The tenant registration portion of a proposed city ordinance dealing with rental properties has been removed, according to city officials.

Minutes after the announcement Thursday during a news conference convened by Mayor Gabriel J. Campana, Council President Bill Hall took a dim view on adding bureaucracy that may not be enforceable saying there are other methods of keeping drug dealers out of the city and penalizing landlords who violate city code.

City police Capt. Timothy Miller, who has been working on a draft of the proposal for the past eight months, confirmed during the news conference on crime prevention held by Campana Thursday that any requirement for tenants to register with the city Codes Department has been removed from the proposed ordinance.

Landlord registration,

however, remains a critical component of the ordinance, according to Miller.

“Landlords are the first line of defense against crime,” Miller said. “They can intervene before police.”

To support his belief that rental properties are the problem in the city, Miller presented a survey he did showing the number of police calls for service to 50 rental properties and 50 owner-occupied houses.

“Police responded in one year 370 times to the rentals,” he said. “Police responded 53 times to owner-occupied properties.”

At the conference, Campana unveiled a list of Philadelphia’s Most Wanted individuals. He said he would advertise and publish them in local media.

“This is the most important piece of legislation I’ve brought before council in my 5 1/2 years in office,” Campana said of the proposed rental registration ordinance.

“It seems to me there are more effective ways to deal with crime then by putting more laws on the books and adding bureaucracy, be it bad tenants or landlords or whoever,” Hall said, not commenting on the most wanted list.

“We don’t have to find these heroin dealers and arrest them, all we have to do is pressure them to move out and you do that with the codes, cops and neighbors staying on their backs,” Hall said. “The first line of defense is the crime watch groups and the second line is codes.”

Hall said he would support additional officers working in codes enforcement. “There are laws on the books that allow codes personnel to issue citations to violators,” he said. “We can fine people but can’t do that to our full extent because there are not enough people in the codes department.”

“It sounds like the changes he (Mayor Campana) is suggesting regarding the proposed rental inspection ordinance are reflective of input he received from council and the general public,” Councilman Jonathan Williamson said.

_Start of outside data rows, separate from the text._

/-- The code that refuses a KEYLOAD, if one does (R526). -/
def State.keyRefusal (s : State) (b : KeyBody) : Option Status :=
  if b.action = 0 ∨ 3 < b.action ∨ b.reserved ≠ 0 ∨ b.wrapped.length ≠ (if b.action = 1 then 72 else 0) then some .refusedFit
  else
    let r := if b.action = 1 then s.unwrapKey b else none
    let badRec : Bool := decide (b.action = 1) &&
      (match r with
       | some x => decide (x.device ≠ s.f F.GLB_DEVICE_DEVICE) || decide (x.slot ≠ b.slot) || decide (x.gen ≠ b.gen)
       | none => true)
    if badRec then some .refusedSignature
    else if b.slot = 0 ∨ s.slotUse b.slot = 0 then some .refusedFit
    else if b.action = 1 ∧ (r.map KeyRec.use) ≠ some (s.slotUse b.slot) then some .refusedFit
    else if b.action = 1 ∧ ((s.gens b.slot).any (fun g => g.gen = b.gen) ∨ 2 ≤ (s.gens b.slot).length) then some .refusedBusy
    else none

/-- A generation overwritten with zero (R536, R537). -/
def State.dropGen (s : State) (k g : Nat) : State := s.setGens k ((s.gens k).filter fun x => x.gen ≠ g)

/-- The sessions that seal under a slot. -/
def State.sessionsOf (s : State) (slot : Nat) : List Nat := s.declared.filter fun n => s.f F.PEER_SESSn_CFG_TX_SLOT n = slot

/-- What the host port keeps of an earlier generation of this number is dropped: MACsec receive state, the replay state of
Expin (R593) and the event sequence (R589). -/
def State.newGen (s : State) (k g : Nat) : State :=
  let s1 : State := { s with ciph := { s.ciph with macRx := tdel (256 * k + g) s.ciph.macRx } }
  if s.slotUse k = useExpin then
    { s1 with host := { s1.host with replay := tdel (g + 1) s1.host.replay }, evt := { s1.evt with seqs := tdel g s1.evt.seqs } }
  else s1

/-- A generation loaded: it becomes current (R527); sessions that waited for a key send again (R275). -/
def State.loadKey (s : State) (b : KeyBody) (r : KeyRec) : State :=
  let s1 := (s.newGen b.slot b.gen).setGens b.slot (KeyGen.mk' b.gen r.key r.salt r.an r.ssci s.now :: s.gens b.slot)
  (s.sessionsOf b.slot).foldl State.flushTx (s1.count F.CIPH_KEYLOADS_COUNT)

/-- A graceful erase (R536, R759). -/
def State.eraseGraceful (s : State) (k g : Nat) : State :=
  if (s.liveGen k g).isSome then s.updGen k g fun x => { x with erasing := true } else s

/-- An immediate erase (R537): the items that latched the generation end FAILED_KEY_ERASED. -/
def State.eraseNow (s : State) (k g : Nat) : State :=
  if (s.genOf k g).isSome then
    let n := (s.seq.items.filter fun it => it.key = some (k, g)).length
    (((s.dropGen k g).endWhere (fun it => it.key = some (k, g)) .failedKeyErased).count F.CIPH_ERASED_ITEMS_COUNT n).event
      F.CIPH_EVENTS_ERASED
  else s

/-- A KEYLOAD that R526 does not refuse, applied (R527, R536, R537). -/
def State.applyKey (s : State) (b : KeyBody) : State :=
  if b.action = 1 then
    match s.unwrapKey b with
    | some r => s.loadKey b r
    | none => s
  else if b.action = 2 then (s.eraseGraceful b.slot b.gen).count F.CIPH_KEYLOADS_COUNT
  else (s.eraseNow b.slot b.gen).count F.CIPH_KEYLOADS_COUNT

/-- KEY_ERASE_COMPLETE (R536): the pins of a gracefully erased generation have reached zero. -/
def execKeyEraseComplete (slot gen : Nat) (s : State) : Host.Outcome State Fault Refusal :=
  match s.genOf slot gen with
  | some g =>
    if g.erasing ∧ s.pins slot gen = 0 then .next ((s.dropGen slot gen).event F.CIPH_EVENTS_ERASED) else .next s
  | none => .next s

/-- The session that opens its blocks under a slot. -/
def State.rxSession (s : State) (slot : Nat) : Option Nat := s.declared.find? fun n => s.f F.PEER_SESSn_RX_SLOT_SLOT n = slot

/-- Serial order of 32-bit values: `a` newer than `b` (R55). -/
def newer (a b : Nat) : Bool :=
  let d := (a + 2 ^ 32 - b % 2 ^ 32) % 2 ^ 32
  decide (0 < d) && decide (d < 2 ^ 31)

/-- The drain condition of a slot's older generation (R530 to R532), its pins apart. -/
def State.drained (s : State) (slot : Nat) (old new : KeyGen) : Bool :=
  let use := s.slotUse slot
  if use = useLineTx ∨ use = useMacTx ∨ use = useGcsTx ∨ use = useExpin then true
  else if use = useLineRx then
    match s.rxSession slot, new.lowSeq, new.firstUse with
    | some n, some q, some t =>
      newer (s.f F.PEER_SESSn_RX_CUM n) q || s.elapsed t (2 * max (s.rtt n 0) (s.rtt n 1))
    | _, _, _ => false
  else if use = useMacRx ∨ use = useGcsRx then
    match new.firstUse with
    | some t => s.elapsed t (max 1 (s.f F.CIPH_CFG_DRAIN) * 1000)
    | none => false
  else if use = useJournal then !(s.peer.journal.any fun r => r.gen = old.gen)
  else true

As for the list of wanted individuals, Williamson said he would support any inter-governmental cooperation between government entities as a means to reduce crime. “It seems the most wanted lists done for the county and district attorney’s office have been effective,” Williamson said. “Expanding that program to include those most wanted who don’t reside in the area but who may find themselves in the area seems to me to be clearly be worthwhile, he said.

Councilman N. Clifford “Skip” Smith, who was at the conference and chairs the Public Safety Committee that will view the proposed ordinance first, said he supported Miller’s efforts to spread the information and more widely distribute it to all available media.

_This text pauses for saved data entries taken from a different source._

/-- One byte from the GCC channel as GCSn_TXD gives it out (R406, R517): all-ones while the port has a defect that says so and for 16
bytes after it, else the byte, decrypted where the channel is encrypted. A channel without a key gives a free value (log entry 4). -/
def State.gcsByteOut (s : State) (n : Nat) (b : Byte) : Byte × State :=
  let g := s.gcsCipher n
  let shifted : GcsCipher := { g with rxReg := g.rxReg * 256 + b.setWidth 128, rxFill := g.rxFill - 1 }
  if s.gcsAllOnes n then (0xFF, s.setGcsCipher n { g with rxFill := 16 })
  else if !s.gcsEncrypted n then (b, s)
  else if 0 < g.rxFill then (0xFF, s.setGcsCipher n shifted)
  else match s.gcsGen useGcsRx n with
    | some kg =>
      let r := cfbDec kg.2.keys g.rxReg.toNat b.toNat
      (BitVec.ofNat 8 r.1, (s.noteUse kg.1 kg.2.gen).setGcsCipher n { g with rxReg := BitVec.ofNat 128 r.2 })
    | none => (s.fresh.1.setWidth 8, s.fresh.2)

/-- One byte from GCSn_RXD as it goes into the GCC channel (R517). -/
def State.gcsByteIn (s : State) (n : Nat) (b : Byte) : Byte × State :=
  let g := s.gcsCipher n
  if !s.gcsEncrypted n then (b, s)
  else match s.gcsGen useGcsTx n with
    | some kg =>
      let r := cfbEnc kg.2.keys g.txReg.toNat b.toNat
      (BitVec.ofNat 8 r.1, s.setGcsCipher n { g with txReg := BitVec.ofNat 128 r.2 })
    | none => (s.fresh.1.setWidth 8, s.fresh.2)

/-- Bytes received on a channel, each passed out through serial port `n`. -/
def State.gcsBytesOut (s : State) (n : Nat) (bs : List Byte) : List Byte × State :=
  bs.foldl (fun (x : List Byte × State) b => let r := x.2.gcsByteOut n b; (x.1 ++ [r.1], r.2)) ([], s)

/-- Bytes taken in on serial port `n`, each passed on to its channel. -/
def State.gcsBytesIn (s : State) (n : Nat) (bs : List Byte) : List Byte × State :=
  bs.foldl (fun (x : List Byte × State) b => let r := x.2.gcsByteIn n b; (x.1 ++ [r.1], r.2)) ([], s)

/-- The serial ports mapped to a port in effect, with their channels (R404). -/
def State.gcsOf (s : State) (p : Nat) : List (Nat × Nat) :=
  (s.line.gcs.filter fun kv => decide (kv.2.1 = p) && decide (kv.2.2 ≠ 0)).map fun kv => (kv.1, kv.2.2)

/-- The two bytes of channel 1 (GCC0), 2 (GCC1) or 3 (GCC2) among the six of a slice. -/
def gccBytes (gcc : List Byte) (ch : Nat) : List Byte := (gcc.drop (2 * (ch - 1))).take 2

/-- What a frame gives out on the serial ports of its port, and the six GCC bytes that the frame sent carries: a channel that no serial
port is mapped to is zero (R403, R404). -/
def State.serveGcs (s : State) (p : Nat) (fr : OtucFrame) : List Byte × State :=
  (s.gcsOf p).foldl (fun (a : List Byte × State) m =>
    let out := a.2.gcsBytesOut m.1 (gccBytes fr.gcc m.2)
    let inn := (out.2.emit (.gcs m.1 (bitsOut out.1))).gcsBytesIn m.1 (bitsIn ((tfind m.1 fr.rxd).getD []))
    (a.1.take (2 * (m.2 - 1)) ++ (inn.1 ++ [0, 0]).take 2 ++ a.1.drop (2 * m.2), inn.2)) (List.replicate 6 0, s)

/-- STAT of a signal that is not a maintenance signal (PRESUMED from G.709; log entry 99), and of ODUC8 LCK (R395). -/
def statNormal : Nat := 1
def statLck : Nat := 5

/-- The TTI that a port sends in SM, PM and TCM1 (R387). -/
def State.sentTti (s : State) (p : Nat) : List Byte := (List.range 8).flatMap fun w => leBytes 8 (s.f F.LINE_Pp_TTI_TX_TTI (8 * p + w))

/-- The overhead of the eight slices of a frame that a port sends, `gcc` being the GCC bytes of slice #1: the other slices carry its SM, PM
and TCM1, and zero elsewhere; every slice sends payload type 0x05 (R381, R382, R386 to R388, R400, R401). -/
def State.sentOverhead (s : State) (p : Nat) (gcc : List Byte) : List SliceOh :=
  let stat := if s.sendsLck p then statLck else statNormal
  let sm : SectionOh := { tti := s.sentTti p, bei := (s.port p).beiSm, bdi := s.sendsSmBdi p, stat := 0 }
  let pm : SectionOh := { tti := s.sentTti p, bei := (s.port p).beiPm, bdi := s.sendsPmBdi p, stat := stat }
  let tcm : SectionOh := { tti := s.sentTti p, bei := 0, bdi := false, stat := stat }
  (List.range 8).map fun i => { sm := sm, pm := pm, tcm1 := tcm, gcc := if i = 0 then gcc else List.replicate 6 0, pt := 5 }

/-- Bits in which two BIP-8 codes differ (R401). -/
def bipErrors (a b : Nat) : Nat := ((List.range 8).filter fun k => a.testBit k != b.testBit k).length

/-- One OTUC8 frame of a port: its errors counted and reported back in the frame sent, its GCC channels served, the monitored bytes given
out (R385, R401 to R404, R407). -/
def State.takeOtuc (s : State) (p : Nat) (fr : OtucFrame) : State :=
  let eSm := bipErrors fr.bipSm fr.foundSm
  let ePm := bipErrors fr.bipPm fr.foundPm
  let s1 := ((s.count F.LINE_Pp_BIP_SM_COUNT eSm p).count F.LINE_Pp_BIP_PM_COUNT ePm p).count F.LINE_Pp_BEI_SM_COUNT fr.beiSm p
  let s2 := ((s1.count F.LINE_Pp_BEI_PM_COUNT fr.beiPm p).count F.LINE_Pp_FEC_CORR_COUNT
    (if s.f F.LINE_Pp_CFG_FEC_HERE p = 1 then fr.fecCorr else 0) p).count F.LINE_Pp_FEC_UNCORR_COUNT fr.fecUncorr p
  let g := (s2.setPort p { (s2.port p) with beiSm := eSm, beiPm := ePm }).serveGcs p fr
  let s3 := g.2.emit (.otuc p (g.2.sentOverhead p g.1))
  if s3.f F.LINE_LMON_ENABLE = 1 ∧ s3.f F.LINE_LMON_PORT = p then
    s3.emit (.lmon (bitsOut (if s3.lmonAllOnes then allOnes fr.mon else fr.mon)))
  else s3

/-- GFP_FRAME_RECEIVE (R391, R393, R394): the bytes as they come from the OPUC8 payload of an enabled port, and the OTUC8 frames that end
with them. -/
def execGfpFrameReceive (p : Nat) (input : GfpInput) (s : State) : Host.Outcome State Fault Refusal :=
  .next (if p < 16 ∧ s.f F.LINE_Pp_CFG_ENABLE p = 1 then
    (input.frames.foldl (fun (s : State) fr => s.takeOtuc p fr) s).gfpReceive p input.bytes else s)

end Sys2Proof.Machine
end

“I am encouraged by the administration’s flexibility on the issue,” Councilman Randall J. Allison said.

Allison expressed his appreciation for Miller’s work and said council will have to find a way to address the problem of irresponsible landlords.

“I just hope we don’t lose any of the teeth of the proposed ordinance,” said Councilwoman Bonnie Katz, who was pleased about the removal of the tenant registration section. “I am happy the administration looked at this and looked at what many landlords had requested,” Katz said. “We continue to have tenants moving in and out but we want to look at the landlords who are not taking care of their properties.”

Councilman Don Noviello has expressed constituents he spoke to were concerned about the public accessing registration information, and whether the codes department had adequate staffing and resources to manage the endeavor.

“Because the full body of council has yet to review the ordinance in a formal fashion and because the ordinance is still being revised, I can’t say for sure what my opinion of the ordinance will be,” Councilwoman Liz Miele said. “However, I applaud the administration’s efforts to respond to the many concerns expressed by the citizens of Williamsport about this ordinance.”